De rechtbank heeft verweerder verzocht om stukken in te dienen en een verweerschrift op te stellen, maar verweerder heeft hier niet op gereageerd. De rechtbank concludeert dat het beroep gegrond is, omdat verweerder niet aan zijn verplichtingen heeft voldaan. De rechtbank draagt verweerder op om binnen twee weken na verzending van deze uitspraak alsnog een besluit op bezwaar bekend te maken.
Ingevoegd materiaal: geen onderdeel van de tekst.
/-- Registers with prefix STG_ of the privileged view (19 R505). -/
def mapStg : List MapRow :=
  [⟨0x00003000, 1, 0, 1, .arr, [⟨0, 2, .stgStatAState, 0⟩, ⟨2, 2, .stgStatBState, 0⟩, ⟨4, 6, .stgStatACtx, 0⟩, ⟨10, 6, .stgStatBCtx, 0⟩]⟩,
   ⟨0x00003004, 1, 0, 1, .arr, [⟨0, 1, .stgCtrlSwap, 0⟩]⟩,
   ⟨0x00003008, 1, 0, 1, .arr, [⟨0, 12, .stgMergeThresh, 0⟩, ⟨16, 5, .stgMergeWindow, 0⟩]⟩,
   ⟨0x0000300C, 1, 0, 1, .arr, [⟨0, 15, .stgTagCapBubble, 0⟩]⟩,
   ⟨0x00003010, 1, 0, 1, .arr, [⟨0, 15, .stgTagsInflight, 0⟩, ⟨16, 15, .stgTagsPeak, 0⟩]⟩,
   ⟨0x00003014, 1, 0, 1, .arr, [⟨0, 7, .stgLandingBusy, 0⟩, ⟨12, 4, .stgLandingStreams, 0⟩]⟩,
   ⟨0x00003020, 1, 0, 1, .arr, [⟨0, 32, .stgShortSegsCount, 0⟩]⟩,
   ⟨0x00003024, 1, 0, 1, .arr, [⟨0, 32, .stgFaultsCount, 0⟩]⟩,
   ⟨0x00003080, 1, 0, 1, .arr, [⟨0, 1, .stgMcCtrlEnable, 0⟩, ⟨1, 1, .stgMcCtrlInvAll, 0⟩, ⟨2, 1, .stgMcCtrlInvCtx, 0⟩, ⟨8, 6, .stgMcCtrlCtx, 0⟩]⟩,
   ⟨0x00003084, 1, 0, 1, .arr, [⟨0, 10, .stgMcOccBlocks, 0⟩, ⟨16, 7, .stgMcOccPinned, 0⟩]⟩,
   ⟨0x00003088, 1, 0, 1, .arr, [⟨0, 32, .stgMcHitsCount, 0⟩]⟩,
   ⟨0x0000308C, 1, 0, 1, .arr, [⟨0, 32, .stgMcHitsCount, 32⟩]⟩,
   ⟨0x00003090, 1, 0, 1, .arr, [⟨0, 32, .stgMcMissesCount, 0⟩]⟩,
   ⟨0x00003094, 1, 0, 1, .arr, [⟨0, 32, .stgMcMissesCount, 32⟩]⟩,
   ⟨0x00003100, 64, 4, 1, .arr, [⟨0, 5, .stgSaveOccOcc, 0⟩]⟩]

/-- Registers with prefix CDR_ of the privileged view (19 R505). -/
def mapCdr : List MapRow :=
  [⟨0x00004000, 1, 0, 1, .arr, [⟨0, 8, .cdrStatSlotRef, 0⟩, ⟨8, 8, .cdrStatSlotValid, 0⟩, ⟨16, 4, .cdrStatDecHeld, 0⟩, ⟨20, 1, .cdrStatEncBusy, 0⟩, ⟨21, 1, .cdrStatBuildBusy, 0⟩]⟩,
   ⟨0x00004004, 1, 0, 1, .arr, [⟨0, 1, .cdrCtrlSlotFlush, 0⟩]⟩,
   ⟨0x00004008, 1, 0, 1, .arr, [⟨0, 8, .cdrFailInfoStatus, 0⟩, ⟨8, 6, .cdrFailInfoCtx, 0⟩, ⟨14, 3, .cdrFailInfoCheck, 0⟩]⟩,
   ⟨0x00004020, 1, 0, 1, .arr, [⟨0, 32, .cdrEncInBytes, 0⟩]⟩,
   ⟨0x00004024, 1, 0, 1, .arr, [⟨0, 32, .cdrEncInBytes, 32⟩]⟩,
   ⟨0x00004028, 1, 0, 1, .arr, [⟨0, 32, .cdrEncOutBytes, 0⟩]⟩,
   ⟨0x0000402C, 1, 0, 1, .arr, [⟨0, 32, .cdrEncOutBytes, 32⟩]⟩,
   ⟨0x00004030, 1, 0, 1, .arr, [⟨0, 32, .cdrRawBlocksCount, 0⟩]⟩,
   ⟨0x00004034, 1, 0, 1, .arr, [⟨0, 32, .cdrRawBlocksCount, 32⟩]⟩,
   ⟨0x00004038, 1, 0, 1, .arr, [⟨0, 32, .cdrDecBlocksCount, 0⟩]⟩,
   ⟨0x0000403C, 1, 0, 1, .arr, [⟨0, 32, .cdrDecBlocksCount, 32⟩]⟩,
   ⟨0x00004040, 1, 0, 1, .arr, [⟨0, 32, .cdrCheckFailsCount, 0⟩]⟩,
   ⟨0x00004044, 1, 0, 1, .arr, [⟨0, 32, .cdrEscapesCount, 0⟩]⟩,
   ⟨0x00004048, 1, 0, 1, .arr, [⟨0, 32, .cdrSlotWaitsCount, 0⟩]⟩,
   ⟨0x00004100, 8, 16, 1, .arr, [⟨0, 32, .cdrSlotTagTag, 0⟩]⟩,
   ⟨0x00004104, 8, 16, 1, .arr, [⟨0, 4, .cdrSlotInfoRef, 0⟩, ⟨8, 6, .cdrSlotInfoCtx, 0⟩, ⟨14, 2, .cdrSlotInfoFormat, 0⟩, ⟨16, 6, .cdrSlotInfoNSym, 0⟩]⟩,
   ⟨0x00004108, 8, 16, 1, .arr, [⟨0, 32, .cdrSlotLoadsCount, 0⟩]⟩]

/-- Registers with prefix SEAL_ of the privileged view (19 R505). -/
def mapSeal : List MapRow :=
  [⟨0x00005000, 1, 0, 1, .arr, [⟨0, 1, .sealStatReserveWait, 0⟩, ⟨1, 1, .sealStatReserveFail, 0⟩, ⟨2, 1, .sealStatTableLost, 0⟩]⟩,
   ⟨0x00005004, 1, 0, 1, .arr, [⟨0, 1, .sealCtrlAckLost, 0⟩]⟩,
   ⟨0x00005008, 1, 0, 1, .arr, [⟨0, 32, .sealPrefixPrefix, 0⟩]⟩,
   ⟨0x00005010, 12, 4, 1, .arr, [⟨0, 32, .sealKeyBlobData, 0⟩]⟩,
   ⟨0x00005040, 1, 0, 1, .arr, [⟨0, 1, .sealKeyCmdLoad, 0⟩, ⟨1, 1, .sealKeyCmdErase, 0⟩, ⟨8, 8, .sealKeyCmdEraseSlot, 0⟩]⟩,
   ⟨0x00005044, 1, 0, 1, .arr, [⟨0, 2, .sealKeyResultState, 0⟩, ⟨4, 3, .sealKeyResultCause, 0⟩, ⟨8, 8, .sealKeyResultSlot, 0⟩]⟩,
   ⟨0x00005050, 1, 0, 1, .arr, [⟨0, 32, .sealTagFailsCount, 0⟩]⟩,
   ⟨0x00005054, 1, 0, 1, .arr, [⟨0, 32, .sealVerifyFailsCount, 0⟩]⟩,
   ⟨0x00005058, 1, 0, 1, .arr, [⟨0, 32, .sealReserveWaitsCount, 0⟩]⟩,
   ⟨0x00005080, 1, 0, 1, .arr, [⟨0, 8, .sealSlotSelSlot, 0⟩]⟩,
   ⟨0x00005084, 1, 0, 1, .arr, [⟨0, 1, .sealSlotInfoValid, 0⟩, ⟨1, 1, .sealSlotInfoReplayOnly, 0⟩, ⟨2, 1, .sealSlotInfoOpenOnly, 0⟩, ⟨3, 1, .sealSlotInfoArmature, 0⟩, ⟨4, 1, .sealSlotInfoExhausted, 0⟩, ⟨5, 1, .sealSlotInfoReserveFail, 0⟩, ⟨8, 6, .sealSlotInfoCtx, 0⟩]⟩,
   ⟨0x00005088, 1, 0, 1, .arr, [⟨0, 32, .sealSlotCtrCtr, 0⟩]⟩,
   ⟨0x0000508C, 1, 0, 1, .arr, [⟨0, 32, .sealSlotCtrCtr, 32⟩]⟩,
   ⟨0x00005090, 1, 0, 1, .arr, [⟨0, 32, .sealSlotHwmHwm, 0⟩]⟩,
   ⟨0x00005094, 1, 0, 1, .arr, [⟨0, 32, .sealSlotHwmHwm, 32⟩]⟩,
   ⟨0x00005200, 32, 4, 1, .arr, [⟨0, 32, .sealPipeVfailCount, 0⟩]⟩]

/-- Registers with prefix DIG_ of the privileged view (19 R505). -/
def mapDig : List MapRow :=
  [⟨0x00006000, 1, 0, 1, .arr, [⟨0, 1, .digStatFptFull, 0⟩, ⟨1, 1, .digStatSaveFail, 0⟩, ⟨2, 1, .digStatArrivalFail, 0⟩, ⟨3, 3, .digStatLongCores, 0⟩]⟩,
   ⟨0x00006004, 1, 0, 1, .arr, [⟨0, 1, .digCtrlPeakClr, 0⟩]⟩,
   ⟨0x00006010, 1, 0, 1, .arr, [⟨16, 16, .digFptBaseBase, 16⟩]⟩,
   ⟨0x00006014, 1, 0, 1, .arr, [⟨0, 32, .digFptBaseBase, 32⟩]⟩,
   ⟨0x00006018, 1, 0, 1, .arr, [⟨0, 25, .digFptEntriesEntries, 0⟩]⟩,
   ⟨0x0000601C, 1, 0, 1, .arr, [⟨0, 25, .digFptUsedUsed, 0⟩]⟩,
   ⟨0x00006020, 1, 0, 1, .arr, [⟨0, 25, .digFptPeakPeak, 0⟩]⟩,
   ⟨0x00006024, 1, 0, 1, .arr, [⟨0, 32, .digFptFailsCount, 0⟩]⟩,
   ⟨0x00006030, 1, 0, 1, .arr, [⟨16, 16, .digSaveBaseBase, 16⟩]⟩,
   ⟨0x00006034, 1, 0, 1, .arr, [⟨0, 32, .digSaveBaseBase, 32⟩]⟩,
   ⟨0x00006040, 1, 0, 1, .arr, [⟨0, 32, .digEvictionsCount, 0⟩]⟩,
   ⟨0x00006044, 1, 0, 1, .arr, [⟨0, 32, .digArrivalFailsCount, 0⟩]⟩,
   ⟨0x00006048, 1, 0, 1, .arr, [⟨0, 32, .digLenFailsCount, 0⟩]⟩,
   ⟨0x00006050, 1, 0, 1, .arr, [⟨0, 32, .digFpBlocksCount, 0⟩]⟩,
   ⟨0x00006054, 1, 0, 1, .arr, [⟨0, 32, .digFpBlocksCount, 32⟩]⟩,
   ⟨0x00006100, 16, 4, 1, .arr, [⟨0, 1, .digSlotValid, 0⟩, ⟨1, 1, .digSlotKeyed, 0⟩, ⟨2, 1, .digSlotInvalid, 0⟩, ⟨3, 1, .digSlotBusy, 0⟩, ⟨4, 2, .digSlotAlg, 0⟩, ⟨8, 6, .digSlotCtx, 0⟩, ⟨14, 4, .digSlotHandle, 0⟩]⟩]
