-- ==== Sys2Proof/Machine/PointingFn.lean ====
section
/-! DEFINITION. The Pointing unit's functions (09 R249 to R261): packing, permutation by a table, and the shuffle patterns. -/
namespace Sys2Proof.Machine

/-- A permute table as a slot holds it (09 R254, R255): the entries are (input lane, zero). -/
structure PermTable where
  gran : Nat
  entries : List (Nat × Bool)
  valid : Bool
  bijective : Bool
  loadNo : Nat
  deriving DecidableEq, Repr

/-- The Pointing fields of a job (09 "Order of operations"). -/
structure PntCfg where
  unpack : Nat
  pack : Nat
  gran : Nat
  table : Nat
  inverse : Bool
  shuf : Nat
  deriving DecidableEq, Repr

def PntCfg.passThrough (p : PntCfg) : Bool := p.unpack == 0 && p.pack == 0 && p.table == 15 && p.shuf == 0

/-- Element width of a packing code (09 R261): 0 for NONE. -/
def packWidth : Nat → Nat
  | 1 => 4 | 2 => 4 | 4 => 4 | 3 => 6 | 5 => 6
  | _ => 0

/-- Packed bytes of `n` unpacked bytes (09 R261). -/
def packedLen (code n : Nat) : Nat :=
  match code with
  | 1 => n / 2 | 2 => n / 2 | 3 => 3 * n / 4
  | _ => n

/-- Unpacked bytes of `n` packed bytes (09 R261). -/
def unpackedLen (code n : Nat) : Nat :=
  match code with
  | 1 => 2 * n | 2 => 2 * n | 3 => 4 * n / 3
  | _ => n

/-- Packing (09 R261): reserved codes, GRAN with packing, mixed element widths. -/
def PntCfg.packOk (p : PntCfg) : Bool :=
  p.unpack ≤ 5 && p.pack ≤ 5 && p.gran ≤ 2 && ((p.unpack == 0 && p.pack == 0) || p.gran == 0) &&
  (packWidth p.unpack == 0 || packWidth p.pack == 0 || packWidth p.unpack == packWidth p.pack)

/-- 13 R359: a table of 0 to 7, or none. -/
def PntCfg.tableOk (p : PntCfg) : Bool := p.table ≤ 7 || p.table == 15

/-- SHUF (09 R260): reserved codes, BSWAP with GRAN 0. -/
def PntCfg.shufOk (p : PntCfg) : Bool := p.shuf ≤ 7 && !(p.shuf == 7 && p.gran == 0)

/-- The field rules of 09 R260 and R261. -/
def PntCfg.fieldsOk (p : PntCfg) : Bool := p.packOk && p.tableOk && p.shufOk

/-- UNPACK: one element per byte (09 R261). -/
def unpackFn (code : Nat) (bs : Bytes) : Bytes :=
  match code with
  | 1 => bs.flatMap (fun b : Byte => [b &&& 0x0F#8, b.ushiftRight 4])
  | 2 => bs.flatMap (fun b : Byte => [b.ushiftRight 4, b &&& 0x0F#8])
  | 3 => (chunks 3 bs).flatMap (fun c => let v := leNat c; (List.range 4).map (fun j => BitVec.ofNat 8 (bitsOf v (6 * j) 6)))
  | 4 => bs.map (· &&& 0x0F#8)
  | 5 => bs.map (· &&& 0x3F#8)
  | _ => bs

/-- PACK: the reverse (09 R261). -/
def packFn (code : Nat) (bs : Bytes) : Bytes :=
  match code with
  | 1 => (chunks 2 bs).map (fun c => (c.getD 0 0 &&& 0x0F#8) ||| (c.getD 1 0).shiftLeft 4)
  | 2 => (chunks 2 bs).map (fun c => (c.getD 0 0).shiftLeft 4 ||| (c.getD 1 0 &&& 0x0F#8))
  | 3 => (chunks 4 bs).flatMap (fun c => natLe 3 ((c.zipIdx.map (fun p => p.1.toNat % 64 * 2 ^ (6 * p.2))).sum))
  | 4 => bs.map (· &&& 0x0F#8)
  | 5 => bs.map (· &&& 0x3F#8)
  | _ => bs

/-- The input lane of output lane i under a shuffle of N lanes (09 R260). -/
def shufIdx (shuf n i : Nat) : Nat :=
  match shuf with
  | 1 => n - 1 - i
  | 2 => (i + n / 2) % n
  | 3 => i % 2 * (n / 2) + i / 2
  | 4 => 2 * (i % (n / 2)) + i / (n / 2)
  | 5 => i % 4 * (n / 4) + i / 4
  | 6 => 4 * (i % (n / 4)) + i / (n / 4)
  | _ => i

def shufFn (shuf lane : Nat) (v : Bytes) : Bytes :=
  let ls := chunks lane v
  if shuf = 7 then ls.flatMap List.reverse
  else (List.range ls.length).flatMap (fun i => ls.getD (shufIdx shuf ls.length i) [])

/-- Output lane i takes input lane INDEX[i], or zeros (09 R254); the inverse puts input lane i at output lane INDEX[i]. -/
def permFn (t : PermTable) (inverse : Bool) (lane : Nat) (v : Bytes) : Bytes :=
  let ls := chunks lane v
  if inverse then
    (List.range ls.length).flatMap (fun o =>
      match t.entries.findIdx? (fun e => e.1 == o) with
      | some i => ls.getD i []
      | none => zeros lane)
  else t.entries.flatMap (fun e => if e.2 then zeros lane else ls.getD e.1 (zeros lane))

/-- One vector through the unit (09 R252). -/
def pointVec (p : PntCfg) (t : Option PermTable) (inbound : Bool) (v : Bytes) : Bytes :=
  let lane := 2 ^ p.gran
  let u := unpackFn p.unpack v
  let perm := fun (x : Bytes) => match t with | some t => permFn t p.inverse lane x | none => x
  let m := if inbound then perm (shufFn p.shuf lane u) else shufFn p.shuf lane (perm u)
  packFn p.pack m

/-- Input bytes of one vector (09 R249). -/
def vecIn (p : PntCfg) (vl : Nat) : Nat := packedLen p.unpack vl

/-- The unit over a prefix of its input stream: every whole vector; the rest is the carry (09 R250). -/
def pointRun (p : PntCfg) (t : Option PermTable) (inbound : Bool) (vl : Nat) (bs : Bytes) : Bytes :=
  if p.passThrough then bs
  else ((chunks (vecIn p vl) bs).filter (fun c => c.length = vecIn p vl)).flatMap (pointVec p t inbound)

/-- Bytes of the whole vectors in n input bytes. -/
def wholeVecs (p : PntCfg) (vl n : Nat) : Nat := n / max 1 (vecIn p vl) * vecIn p vl

/-- An INDEX that the unit applies is not below VL/GRAN (09 R258). -/
def indexBad (p : PntCfg) (t : Option PermTable) (vl : Nat) : Bool :=
  match t with | some t => t.entries.any (fun e => vl / 2 ^ p.gran ≤ e.1) | none => false

/-- Length of the unit's output for a whole stream of `n` input bytes (09 R253). -/
def pointLen (p : PntCfg) (n : Nat) : Nat := if p.passThrough then n else packedLen p.pack (unpackedLen p.unpack n)

def lanesOnce (n : Nat) (es : List (Nat × Bool)) : Bool :=
  es.all (fun e => !e.2) && (List.range n).all (fun i => es.any (fun e => e.1 == i)) && es.length == n

/-- What a serialised table is: malformed, out of range for the VL, or a table not yet stamped (09 R254, R255). -/
inductive PermParse where
  | malformed
  | range
  | table (t : PermTable)
  deriving DecidableEq, Repr

def parsePerm (vl : Nat) (bs : Bytes) : PermParse :=
  let g := fieldAt bs 1 1
  let n := fieldAt bs 2 2
  let raw := (chunks 2 (bs.drop 8)).map leNat
  let es := raw.map (fun v => (bitsOf v 0 10, bitOf v 15))
  if fieldAt bs 0 1 ≠ 1 ∨ g > 2 ∨ fieldAt bs 4 4 ≠ 0 ∨ bs.length ≠ 8 + 2 * n
      ∨ raw.any (fun v => bitsOf v 10 5 != 0) ∨ es.any (fun e => e.2 && e.1 != 0) then .malformed
  else if n * 2 ^ g ≠ vl ∨ es.any (fun e => e.1 ≥ n) then .range
  else .table ⟨g, es, true, lanesOnce n es, 0⟩

/-- Checks 2 and 3 of 09 R255 for another VL (09 R256). -/
def PermTable.fits (t : PermTable) (vl : Nat) : Bool :=
  t.entries.length * 2 ^ t.gran == vl && t.entries.all (fun e => e.1 < t.entries.length)

/-- VL in bytes by the PNT_VL code (09 R249, R264: reset code 3 is 512). -/
def vlBytes (code : Nat) : Nat := 64 * 2 ^ code

end Sys2Proof.Machine
end

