-- ==== Sys2Proof/Machine/Wire.lean ====
section
/-! DEFINITION. Messages as frames on a storage lane (00 R11; 12 R325, R328, R337, R338; 15 R415). The spec names the headers and leaves their
layout to the InfiniBand, RoCEv2 and NVMe standards: PRESUMED (log entry 141). -/
namespace Sys2Proof.Machine

/-- The path MTU of entry q (12 R328). The value 3, which the table does not list, is taken as 4,096: no frame passes 4,222 B (15 R415;
DESIGN CHOICE, log entry 141). -/
def mtuOf (s : State) (q : Nat) : Nat := 1024 * 2 ^ min 2 (s.getI .xptQpAttrMtu q)

def laneOf (s : State) (q : Nat) : Nat := s.getI .xptQpAttrLane q

/-- A header field of w bits that the standards leave to the sender. -/
def anyField (k w : Nat) : Nat := Config.headerField k % 2 ^ w

/-! ### Ethernet, IP and UDP -/

/-- The 16 bytes of an address that four words hold. -/
def ipBytes (s : State) (f : Fld) (i : Nat) : Bytes := (List.range 4).flatMap (fun w => natLe 4 (s.getI f (4 * i + w)))

/-- An IPv4-mapped address. -/
def isV4 (a : Bytes) : Bool := a.take 12 == zeros 10 ++ [0xFF, 0xFF]

/-- The checksum of an IPv4 header. -/
def inetSum (b : Bytes) : Nat :=
  let t := ((chunks 2 b).map beNat).sum
  let f := t % 65536 + t / 65536
  65535 - (f % 65536 + f / 65536)

/-- Source and destination of entry q, and its service byte: DSCP, and ECT(0) on a data packet (12 R328). -/
structure IpEnds where
  src : Bytes
  dst : Bytes
  service : Nat

def ipEnds (s : State) (q : Nat) (data : Bool) : IpEnds :=
  ⟨ipBytes s .xptLaneSipIp (laneOf s q), ipBytes s .xptQpDipIp q, 4 * s.getI .xptQpAttrDscp q + 2 * b2n data⟩

/-- The IP header before n bytes; `masked` as the ICRC takes it, with all ones where a router may write. -/
def ipHeader (e : IpEnds) (n : Nat) (masked : Bool) : Bytes :=
  let hop := if masked then 255 else anyField 0 8
  let svc := if masked then 255 else e.service
  if isV4 e.dst then
    let part := fun (sum : Nat) => natBe 1 0x45 ++ natBe 1 svc ++ natBe 2 (20 + n) ++ natBe 2 (anyField 1 16) ++ natBe 2 0x4000 ++ natBe 1 hop ++
      natBe 1 17 ++ natBe 2 sum ++ e.src.drop 12 ++ e.dst.drop 12
    part (if masked then 65535 else inetSum (part 0))
  else
    let label := if masked then 2 ^ 20 - 1 else anyField 2 20
    natBe 4 (6 * 2 ^ 28 + svc * 2 ^ 20 + label) ++ natBe 2 n ++ natBe 1 17 ++ natBe 1 hop ++ e.src ++ e.dst

def udpHeader (n : Nat) (masked : Bool) : Bytes := natBe 2 (anyField 3 16) ++ natBe 2 4791 ++ natBe 2 (8 + n) ++ natBe 2 (if masked then 65535 else 0)

/-! ### InfiniBand transport headers -/

/-- A packet of entry q: opcode, sequence number, whether it asks for an acknowledgement, its extended headers and its payload. -/
structure Packet where
  op : Nat
  psn : Nat
  asks : Bool
  ext : Bytes
  payload : Bytes

/-- The base transport header; `note` its congestion byte. -/
def baseHeader (s : State) (q : Nat) (p : Packet) (note : Nat) : Bytes :=
  let pad := (4 - p.payload.length % 4) % 4
  natBe 1 p.op ++ natBe 1 (64 * anyField 4 2 + 16 * pad) ++ natBe 2 (anyField 5 16) ++ natBe 1 note ++ natBe 3 (s.getI .xptQpDqpnQpn q) ++
    natBe 1 (128 * b2n p.asks) ++ natBe 3 p.psn

/-- Opcode of a congestion notification packet. -/
def opCnp : Nat := 0x81

/-- A packet as its lane presents it: whole, in network byte order, padded to 60 B (15 R415). -/
def packetFrame (s : State) (q : Nat) (p : Packet) : Bytes :=
  let e := ipEnds s q (!p.payload.isEmpty && p.op != opCnp)
  let rest := p.ext ++ p.payload ++ zeros ((4 - p.payload.length % 4) % 4)
  let n := 12 + rest.length + 4
  let head := fun (masked : Bool) => ipHeader e (8 + n) masked ++ udpHeader n masked ++ baseHeader s q p (if masked then 255 else if p.op = opCnp then 64 else 0)
  let icrc := natLe 4 (crc32 (List.replicate 8 0xFF ++ head true ++ rest))
  let f := natLe 6 (s.getI .xptQpDmacMac q) ++ natLe 6 (s.getI .xptLaneSmacMac (laneOf s q)) ++ natBe 2 (if isV4 e.dst then 0x0800 else 0x86DD) ++
    head false ++ rest ++ icrc
  f ++ zeros (60 - f.length)

/-- The opcodes of a message's first, middle and last packet, and of one that is all of it. -/
structure OpSet where
  first : Nat
  middle : Nat
  last : Nat
  only : Nat

def sendOps : OpSet := ⟨0x00, 0x01, 0x02, 0x04⟩
def writeOps : OpSet := ⟨0x06, 0x07, 0x08, 0x0A⟩
def replyOps : OpSet := ⟨0x0D, 0x0E, 0x0F, 0x10⟩

/-- RETH: address, key, length. -/
def reth (addr key len : Nat) : Bytes := natBe 8 addr ++ natBe 4 key ++ natBe 4 len

/-- AETH: syndrome, and the message number, which the spec does not give. -/
def aeth (syndrome : Nat) : Bytes := natBe 1 syndrome ++ natBe 3 (anyField 6 24)

/-- The packets of a message, cut at the path MTU; `ext` by whether the packet is its first and whether its last. -/
def messagePackets (s : State) (q psn : Nat) (ops : OpSet) (asks : Bool) (ext : Bool → Bool → Bytes) (data : Bytes) : List Packet :=
  let parts := match chunks (mtuOf s q) data with | [] => [[]] | l => l
  parts.zipIdx.map (fun (d, i) =>
    let first := i == 0
    let last := i + 1 == parts.length
    let op := if first && last then ops.only else if first then ops.first else if last then ops.last else ops.middle
    ⟨op, (psn + i) % 2 ^ 24, asks && last, ext first last, d⟩)

/-! ### NVMe capsules (12 R337, R338) -/

/-- The submission entry of Flush, Write and Read: one keyed data block, whose offset 0 is the buffer's first byte. -/
def ioCapsule (s : State) (t cid opc lba blocks : Nat) (fua : Bool) (key len : Nat) : Bytes :=
  natLe 1 opc ++ natLe 1 0x40 ++ natLe 2 cid ++ natLe 4 (s.getI .xptTgtNsidNsid t) ++ zeros 16 ++
    (if opc = 0 then zeros 40
     else natLe 8 0 ++ natLe 3 len ++ natLe 4 key ++ natLe 1 0x40 ++ natLe 8 lba ++ natLe 2 (blocks - 1) ++ natLe 2 (2 ^ 14 * b2n fua) ++ zeros 12)

/-- A connection command's submission entry: the spec gives its place in the order alone (R336). -/
def adminCapsule (cid step : Nat) : Bytes := (natLe 1 (anyField (16 + 64 * step) 8) ++ natLe 1 0x40 ++ natLe 2 cid) ++
  (List.range 60).flatMap (fun i => natLe 1 (anyField (20 + 64 * step + i) 8))

/-! ### Messages -/

/-- The entry that a message leaves by, and its packets; none for what does not leave as RoCEv2: a TCP target's commands go through the
management core (12 R342). -/
def packetsOf (s : State) (o : Out) : Option (Nat × List Packet) :=
  let tcp := fun (t : Nat) => s.getI .xptTgtCfgTcp t == 1
  match o with
  | .rdmaWrite q psn key addr data =>
    some (q, messagePackets s q psn writeOps true (fun first _ => if first then reth addr key data.length else []) data)
  | .rdmaRead q psn key addr len => some (q, [⟨0x0C, psn % 2 ^ 24, true, reth addr key len, []⟩])
  | .rdmaReply q psn data => some (q, messagePackets s q psn replyOps false (fun first last => if first || last then aeth (anyField 7 5) else []) data)
  | .rdmaSend q psn data => some (q, messagePackets s q psn sendOps true (fun _ _ => []) data)
  | .rdmaAck q psn => some (q, [⟨0x11, psn % 2 ^ 24, false, aeth (anyField 7 5), []⟩])
  | .rdmaNak q psn kind => some (q, [⟨0x11, psn % 2 ^ 24, false, aeth (if kind = 3 then 0x20 + anyField 8 5 else 0x60 + kind % 32), []⟩])
  | .cnp q => some (q, [⟨opCnp, 0, false, [], zeros 16⟩])
  | .nvme t q psn cid opc lba blocks fua key =>
    if tcp t then none else some (q, messagePackets s q psn sendOps true (fun _ _ => []) (ioCapsule s t cid opc lba blocks fua key (4096 * blocks)))
  | .nvmeAdmin t q psn cid step => if tcp t then none else some (q, messagePackets s q psn sendOps true (fun _ _ => []) (adminCapsule cid step))
  | _ => none

/-- A message's frames, on its entry's lane. -/
def framesOf (s : State) (o : Out) : List Out :=
  match packetsOf s o with
  | some (q, ps) => ps.map (fun p => .frame (laneOf s q) (packetFrame s q p))
  | none => []

/-- Send a message: its frames leave by their lane, while that lane has its link (15 R416). -/
def State.transmit (s : State) (o : Out) : State :=
  s.sendAll (o :: (framesOf s o).filter (fun f => match f with | .frame l _ => bitOf s.pins.linkUp l | _ => true))

end Sys2Proof.Machine
end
Tevens wordt verweerder veroordeeld tot het betalen van een dwangsom van € 100,- per dag voor elke dag dat hij de beslistermijn overschrijdt, met een maximum van € 15.000,-. De rechtbank stelt de dwangsom vast op € 1.442,-, en bepaalt dat verweerder het door eiseres betaalde griffierecht van € 49,- en de proceskosten van € 379,50 moet vergoeden.

Uitspraak

RECHTBANK ZEELAND-WEST-BRABANT
Bestuursrecht
zaaknummer: BRE 21/5954

uitspraak van de enkelvoudige kamer van 25 februari 2022 in de zaak tussen

[naam eiseres] , uit [plaatsnaam] , eiseres

(gemachtigde: [naam gemachtigde eiseres] ),
en

het college van burgemeester en wethouders van de gemeente Breda, verweerder.

Inleiding

Deze uitspraak gaat over het beroep dat eiseres heeft ingesteld omdat verweerder volgens haar niet op tijd heeft beslist op het bezwaar van 23 februari 2021 tegen het besluit van 11 februari 2021 betreffende de afwijzing van haar aanvraag voor een elektrische aandrijving op haar handbewogen rolstoel ingevolge de Wet maatschappelijke ondersteuning 2015.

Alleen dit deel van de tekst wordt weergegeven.